[Start of section]

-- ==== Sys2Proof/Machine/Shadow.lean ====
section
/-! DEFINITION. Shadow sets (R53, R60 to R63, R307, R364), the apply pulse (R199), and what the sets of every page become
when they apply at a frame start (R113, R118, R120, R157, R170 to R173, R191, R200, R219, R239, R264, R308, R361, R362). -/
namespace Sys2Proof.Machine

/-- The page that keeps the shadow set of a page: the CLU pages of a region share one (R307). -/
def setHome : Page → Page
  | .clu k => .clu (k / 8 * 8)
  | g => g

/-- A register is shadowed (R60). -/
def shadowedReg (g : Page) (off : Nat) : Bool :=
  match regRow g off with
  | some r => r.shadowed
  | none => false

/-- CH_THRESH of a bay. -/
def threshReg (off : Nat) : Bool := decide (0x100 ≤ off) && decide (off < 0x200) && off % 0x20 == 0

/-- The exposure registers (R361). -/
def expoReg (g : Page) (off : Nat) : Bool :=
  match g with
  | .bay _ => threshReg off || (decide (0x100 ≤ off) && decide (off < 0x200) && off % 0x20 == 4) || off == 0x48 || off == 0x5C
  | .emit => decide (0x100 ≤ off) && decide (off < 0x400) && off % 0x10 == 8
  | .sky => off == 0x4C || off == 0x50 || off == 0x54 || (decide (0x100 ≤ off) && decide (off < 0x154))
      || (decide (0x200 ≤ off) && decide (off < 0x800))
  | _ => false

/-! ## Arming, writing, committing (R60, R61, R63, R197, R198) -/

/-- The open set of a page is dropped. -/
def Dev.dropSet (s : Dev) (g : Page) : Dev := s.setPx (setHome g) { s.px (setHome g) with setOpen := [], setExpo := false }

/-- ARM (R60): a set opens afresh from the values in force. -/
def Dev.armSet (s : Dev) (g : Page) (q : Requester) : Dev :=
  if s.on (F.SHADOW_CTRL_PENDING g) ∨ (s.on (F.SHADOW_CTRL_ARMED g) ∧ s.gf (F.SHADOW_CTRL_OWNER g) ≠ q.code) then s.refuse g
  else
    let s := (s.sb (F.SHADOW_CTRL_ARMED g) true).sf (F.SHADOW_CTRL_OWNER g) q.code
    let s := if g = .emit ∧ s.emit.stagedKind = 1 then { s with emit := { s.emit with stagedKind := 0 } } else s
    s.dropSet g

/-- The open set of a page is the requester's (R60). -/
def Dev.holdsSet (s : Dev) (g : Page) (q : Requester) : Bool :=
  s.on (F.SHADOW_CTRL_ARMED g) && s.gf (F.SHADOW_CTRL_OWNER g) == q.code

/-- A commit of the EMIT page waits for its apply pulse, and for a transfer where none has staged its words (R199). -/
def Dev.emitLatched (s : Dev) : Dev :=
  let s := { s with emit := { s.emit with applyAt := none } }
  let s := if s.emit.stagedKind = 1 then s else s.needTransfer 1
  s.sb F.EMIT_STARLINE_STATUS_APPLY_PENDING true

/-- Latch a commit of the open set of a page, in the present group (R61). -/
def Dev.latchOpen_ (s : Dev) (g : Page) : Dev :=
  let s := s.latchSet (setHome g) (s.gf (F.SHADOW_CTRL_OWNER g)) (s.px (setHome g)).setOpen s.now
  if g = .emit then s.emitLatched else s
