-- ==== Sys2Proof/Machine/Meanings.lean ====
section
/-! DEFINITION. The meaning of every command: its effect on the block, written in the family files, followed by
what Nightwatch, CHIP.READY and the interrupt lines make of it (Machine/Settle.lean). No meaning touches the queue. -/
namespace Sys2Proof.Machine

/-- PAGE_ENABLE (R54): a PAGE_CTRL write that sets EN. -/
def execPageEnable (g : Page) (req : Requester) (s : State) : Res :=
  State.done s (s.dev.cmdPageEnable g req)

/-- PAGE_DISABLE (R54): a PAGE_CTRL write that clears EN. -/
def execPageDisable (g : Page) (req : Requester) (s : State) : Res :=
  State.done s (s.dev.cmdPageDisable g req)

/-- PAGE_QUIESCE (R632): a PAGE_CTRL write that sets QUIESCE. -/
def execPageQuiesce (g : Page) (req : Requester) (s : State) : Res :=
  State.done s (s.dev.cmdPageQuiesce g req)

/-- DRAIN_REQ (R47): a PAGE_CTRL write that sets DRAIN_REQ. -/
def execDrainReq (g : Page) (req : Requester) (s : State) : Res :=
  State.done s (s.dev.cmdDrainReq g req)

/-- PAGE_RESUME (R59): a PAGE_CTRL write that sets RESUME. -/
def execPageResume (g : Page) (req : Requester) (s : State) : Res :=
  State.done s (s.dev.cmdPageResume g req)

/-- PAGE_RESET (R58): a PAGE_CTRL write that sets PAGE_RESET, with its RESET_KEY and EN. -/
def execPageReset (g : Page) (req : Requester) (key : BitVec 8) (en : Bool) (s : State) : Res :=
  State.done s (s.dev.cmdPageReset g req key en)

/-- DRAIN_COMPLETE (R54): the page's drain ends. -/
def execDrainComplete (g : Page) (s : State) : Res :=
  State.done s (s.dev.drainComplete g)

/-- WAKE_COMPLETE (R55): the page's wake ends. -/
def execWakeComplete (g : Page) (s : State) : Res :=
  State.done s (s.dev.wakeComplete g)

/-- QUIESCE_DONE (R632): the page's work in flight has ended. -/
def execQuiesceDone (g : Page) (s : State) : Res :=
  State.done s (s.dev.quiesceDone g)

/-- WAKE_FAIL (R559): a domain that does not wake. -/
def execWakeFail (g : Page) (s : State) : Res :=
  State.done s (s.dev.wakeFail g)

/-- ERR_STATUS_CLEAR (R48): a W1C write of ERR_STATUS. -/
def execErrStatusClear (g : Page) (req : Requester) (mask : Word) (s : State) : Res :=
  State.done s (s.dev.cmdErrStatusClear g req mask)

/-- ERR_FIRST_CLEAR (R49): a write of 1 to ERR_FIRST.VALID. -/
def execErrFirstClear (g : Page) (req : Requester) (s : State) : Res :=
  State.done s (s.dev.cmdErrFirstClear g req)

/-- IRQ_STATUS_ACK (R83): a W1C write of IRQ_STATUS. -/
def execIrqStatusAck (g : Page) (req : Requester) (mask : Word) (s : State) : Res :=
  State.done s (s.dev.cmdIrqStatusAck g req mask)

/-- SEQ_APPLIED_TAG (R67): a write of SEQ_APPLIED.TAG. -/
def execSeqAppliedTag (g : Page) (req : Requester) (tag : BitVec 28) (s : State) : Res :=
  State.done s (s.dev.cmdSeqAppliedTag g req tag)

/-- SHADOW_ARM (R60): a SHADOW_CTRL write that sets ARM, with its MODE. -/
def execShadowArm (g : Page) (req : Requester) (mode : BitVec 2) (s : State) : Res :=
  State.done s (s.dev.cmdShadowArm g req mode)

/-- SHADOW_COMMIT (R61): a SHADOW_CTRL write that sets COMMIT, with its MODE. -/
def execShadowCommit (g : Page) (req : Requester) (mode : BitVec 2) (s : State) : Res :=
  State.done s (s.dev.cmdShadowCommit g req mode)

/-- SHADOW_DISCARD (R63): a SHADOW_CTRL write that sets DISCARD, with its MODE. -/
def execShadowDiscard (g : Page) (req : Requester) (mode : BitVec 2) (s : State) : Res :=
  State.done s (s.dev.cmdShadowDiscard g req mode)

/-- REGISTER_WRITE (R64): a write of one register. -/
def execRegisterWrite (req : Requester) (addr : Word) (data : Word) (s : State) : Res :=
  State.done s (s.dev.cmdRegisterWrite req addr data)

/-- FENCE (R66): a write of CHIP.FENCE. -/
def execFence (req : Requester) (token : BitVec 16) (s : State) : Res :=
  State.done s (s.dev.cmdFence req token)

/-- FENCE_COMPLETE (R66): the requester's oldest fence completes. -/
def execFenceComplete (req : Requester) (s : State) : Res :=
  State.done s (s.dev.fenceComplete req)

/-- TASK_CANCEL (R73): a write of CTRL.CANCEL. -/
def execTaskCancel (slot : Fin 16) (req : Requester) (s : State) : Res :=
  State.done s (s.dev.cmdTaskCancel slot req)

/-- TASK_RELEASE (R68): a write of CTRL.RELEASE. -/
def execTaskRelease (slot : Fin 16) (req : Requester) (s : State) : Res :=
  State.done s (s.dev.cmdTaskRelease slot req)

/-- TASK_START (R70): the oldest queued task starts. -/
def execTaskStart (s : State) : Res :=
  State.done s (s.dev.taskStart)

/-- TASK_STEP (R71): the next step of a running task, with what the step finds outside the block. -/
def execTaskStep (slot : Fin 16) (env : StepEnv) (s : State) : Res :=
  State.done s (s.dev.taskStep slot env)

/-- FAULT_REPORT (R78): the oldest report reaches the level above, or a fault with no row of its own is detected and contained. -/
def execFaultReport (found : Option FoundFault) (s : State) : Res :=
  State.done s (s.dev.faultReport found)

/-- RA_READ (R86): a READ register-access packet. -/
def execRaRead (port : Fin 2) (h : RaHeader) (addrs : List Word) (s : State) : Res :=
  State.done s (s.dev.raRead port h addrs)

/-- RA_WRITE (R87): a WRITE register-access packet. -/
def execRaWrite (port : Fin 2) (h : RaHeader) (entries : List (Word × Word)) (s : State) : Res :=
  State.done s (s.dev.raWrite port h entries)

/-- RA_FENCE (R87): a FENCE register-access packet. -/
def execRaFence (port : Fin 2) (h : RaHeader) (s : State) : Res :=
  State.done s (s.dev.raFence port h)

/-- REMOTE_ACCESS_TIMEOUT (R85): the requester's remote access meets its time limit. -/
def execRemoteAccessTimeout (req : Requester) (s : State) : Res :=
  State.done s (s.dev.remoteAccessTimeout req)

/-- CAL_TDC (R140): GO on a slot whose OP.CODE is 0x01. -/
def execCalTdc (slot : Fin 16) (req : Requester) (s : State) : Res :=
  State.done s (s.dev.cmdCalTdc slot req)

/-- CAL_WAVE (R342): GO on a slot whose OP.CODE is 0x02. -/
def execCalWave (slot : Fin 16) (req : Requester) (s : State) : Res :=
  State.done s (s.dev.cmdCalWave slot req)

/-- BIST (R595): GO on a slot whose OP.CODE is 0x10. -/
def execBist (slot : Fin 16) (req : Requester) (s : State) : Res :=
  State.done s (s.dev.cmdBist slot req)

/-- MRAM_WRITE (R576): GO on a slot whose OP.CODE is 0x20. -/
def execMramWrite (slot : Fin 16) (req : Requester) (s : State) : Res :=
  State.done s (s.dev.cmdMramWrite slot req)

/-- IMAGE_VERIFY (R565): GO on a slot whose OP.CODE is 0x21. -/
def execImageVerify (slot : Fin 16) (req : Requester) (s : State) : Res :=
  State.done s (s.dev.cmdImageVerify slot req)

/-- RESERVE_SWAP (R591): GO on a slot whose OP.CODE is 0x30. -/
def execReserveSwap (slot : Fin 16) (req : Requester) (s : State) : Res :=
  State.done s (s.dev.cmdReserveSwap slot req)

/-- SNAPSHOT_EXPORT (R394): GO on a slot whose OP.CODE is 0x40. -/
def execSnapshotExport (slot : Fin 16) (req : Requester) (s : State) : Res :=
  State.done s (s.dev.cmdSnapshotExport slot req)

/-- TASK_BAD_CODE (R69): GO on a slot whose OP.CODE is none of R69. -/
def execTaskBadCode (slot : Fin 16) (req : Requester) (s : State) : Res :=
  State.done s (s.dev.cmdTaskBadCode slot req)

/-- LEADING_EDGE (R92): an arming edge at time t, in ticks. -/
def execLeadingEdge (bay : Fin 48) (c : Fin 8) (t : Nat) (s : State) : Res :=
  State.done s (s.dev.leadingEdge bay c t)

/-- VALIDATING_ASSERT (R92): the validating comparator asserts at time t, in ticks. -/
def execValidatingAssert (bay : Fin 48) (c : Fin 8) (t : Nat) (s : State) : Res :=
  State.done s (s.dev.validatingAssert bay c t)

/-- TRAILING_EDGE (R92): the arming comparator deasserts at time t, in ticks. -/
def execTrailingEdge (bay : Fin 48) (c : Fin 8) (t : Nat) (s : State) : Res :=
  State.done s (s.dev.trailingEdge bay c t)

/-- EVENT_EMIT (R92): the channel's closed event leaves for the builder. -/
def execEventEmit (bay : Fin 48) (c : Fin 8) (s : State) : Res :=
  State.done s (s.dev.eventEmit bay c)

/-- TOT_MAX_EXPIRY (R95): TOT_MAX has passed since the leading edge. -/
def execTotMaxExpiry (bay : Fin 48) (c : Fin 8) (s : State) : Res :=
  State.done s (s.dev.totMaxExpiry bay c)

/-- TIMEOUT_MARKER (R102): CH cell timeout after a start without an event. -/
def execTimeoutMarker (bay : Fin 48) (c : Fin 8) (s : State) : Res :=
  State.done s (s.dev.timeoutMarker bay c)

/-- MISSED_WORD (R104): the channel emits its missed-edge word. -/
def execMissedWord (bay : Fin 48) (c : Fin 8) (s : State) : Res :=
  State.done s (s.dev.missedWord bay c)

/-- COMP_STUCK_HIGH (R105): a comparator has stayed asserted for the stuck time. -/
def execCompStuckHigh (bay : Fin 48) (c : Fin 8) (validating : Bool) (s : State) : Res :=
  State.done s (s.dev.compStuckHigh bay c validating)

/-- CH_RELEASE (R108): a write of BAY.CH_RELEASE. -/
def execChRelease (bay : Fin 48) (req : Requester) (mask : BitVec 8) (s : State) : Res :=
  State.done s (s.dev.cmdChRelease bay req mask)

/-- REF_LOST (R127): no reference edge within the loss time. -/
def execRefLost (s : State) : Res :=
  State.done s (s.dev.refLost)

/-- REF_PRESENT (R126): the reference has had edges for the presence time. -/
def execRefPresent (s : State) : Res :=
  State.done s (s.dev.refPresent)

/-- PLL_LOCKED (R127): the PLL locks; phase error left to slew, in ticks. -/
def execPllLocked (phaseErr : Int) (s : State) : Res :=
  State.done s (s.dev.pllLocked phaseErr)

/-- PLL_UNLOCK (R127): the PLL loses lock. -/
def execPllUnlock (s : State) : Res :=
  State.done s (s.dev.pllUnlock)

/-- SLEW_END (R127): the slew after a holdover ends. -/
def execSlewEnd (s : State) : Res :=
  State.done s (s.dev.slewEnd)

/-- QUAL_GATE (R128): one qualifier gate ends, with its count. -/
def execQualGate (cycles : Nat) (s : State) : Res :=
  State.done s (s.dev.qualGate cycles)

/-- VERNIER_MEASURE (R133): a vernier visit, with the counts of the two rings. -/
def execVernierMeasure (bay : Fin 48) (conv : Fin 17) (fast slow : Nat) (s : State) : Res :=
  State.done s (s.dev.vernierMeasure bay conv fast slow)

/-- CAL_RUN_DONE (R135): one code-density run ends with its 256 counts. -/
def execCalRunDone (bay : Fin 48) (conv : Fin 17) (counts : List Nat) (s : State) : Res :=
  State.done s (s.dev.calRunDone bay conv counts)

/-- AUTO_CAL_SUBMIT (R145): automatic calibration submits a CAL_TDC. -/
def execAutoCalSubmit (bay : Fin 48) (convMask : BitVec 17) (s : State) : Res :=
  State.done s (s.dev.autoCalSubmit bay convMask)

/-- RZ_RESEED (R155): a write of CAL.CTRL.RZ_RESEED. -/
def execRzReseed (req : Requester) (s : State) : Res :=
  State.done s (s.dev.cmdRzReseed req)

[End of section]

- THE TASK: Look above for the line with "State.done s (s.dev.cmdPageResume g req)"; retype exactly that line, every line after it up to the line with "State.done s (s.dev.cmdSeqAppliedTag", and that line too, nothing else.

- TASK RESULT:
  State.done s (s.dev.cmdPageResume g req)

/-- PAGE_RESET (R58): a PAGE_CTRL write that sets PAGE_RESET, with its RESET_KEY and EN. -/
def execPageReset (g : Page) (req : Requester) (key : BitVec 8) (en : Bool) (s : State) : Res :=
  State.done s (s.dev.cmdPageReset g req key en)

/-- DRAIN_COMPLETE (R54): the page's drain ends. -/
def execDrainComplete (g : Page) (s : State) : Res :=
  State.done s (s.dev.drainComplete g)

/-- WAKE_COMPLETE (R55): the page's wake ends. -/
def execWakeComplete (g : Page) (s : State) : Res :=
  State.done s (s.dev.wakeComplete g)

/-- QUIESCE_DONE (R632): the page's work in flight has ended. -/
def execQuiesceDone (g : Page) (s : State) : Res :=
  State.done s (s.dev.quiesceDone g)

/-- WAKE_FAIL (R559): a domain that does not wake. -/
def execWakeFail (g : Page) (s : State) : Res :=
  State.done s (s.dev.wakeFail g)

/-- ERR_STATUS_CLEAR (R48): a W1C write of ERR_STATUS. -/
def execErrStatusClear (g : Page) (req : Requester) (mask : Word) (s : State) : Res :=
  State.done s (s.dev.cmdErrStatusClear g req mask)

/-- ERR_FIRST_CLEAR (R49): a write of 1 to ERR_FIRST.VALID. -/
def execErrFirstClear (g : Page) (req : Requester) (s : State) : Res :=
  State.done s (s.dev.cmdErrFirstClear g req)

/-- IRQ_STATUS_ACK (R83): a W1C write of IRQ_STATUS. -/
def execIrqStatusAck (g : Page) (req : Requester) (mask : Word) (s : State) : Res :=
  State.done s (s.dev.cmdIrqStatusAck g req mask)

/-- SEQ_APPLIED_TAG (R67): a write of SEQ_APPLIED.TAG. -/
def execSeqAppliedTag (g : Page) (req : Requester) (tag : BitVec 28) (s : State) : Res :=
  State.done s (s.dev.cmdSeqAppliedTag g req tag)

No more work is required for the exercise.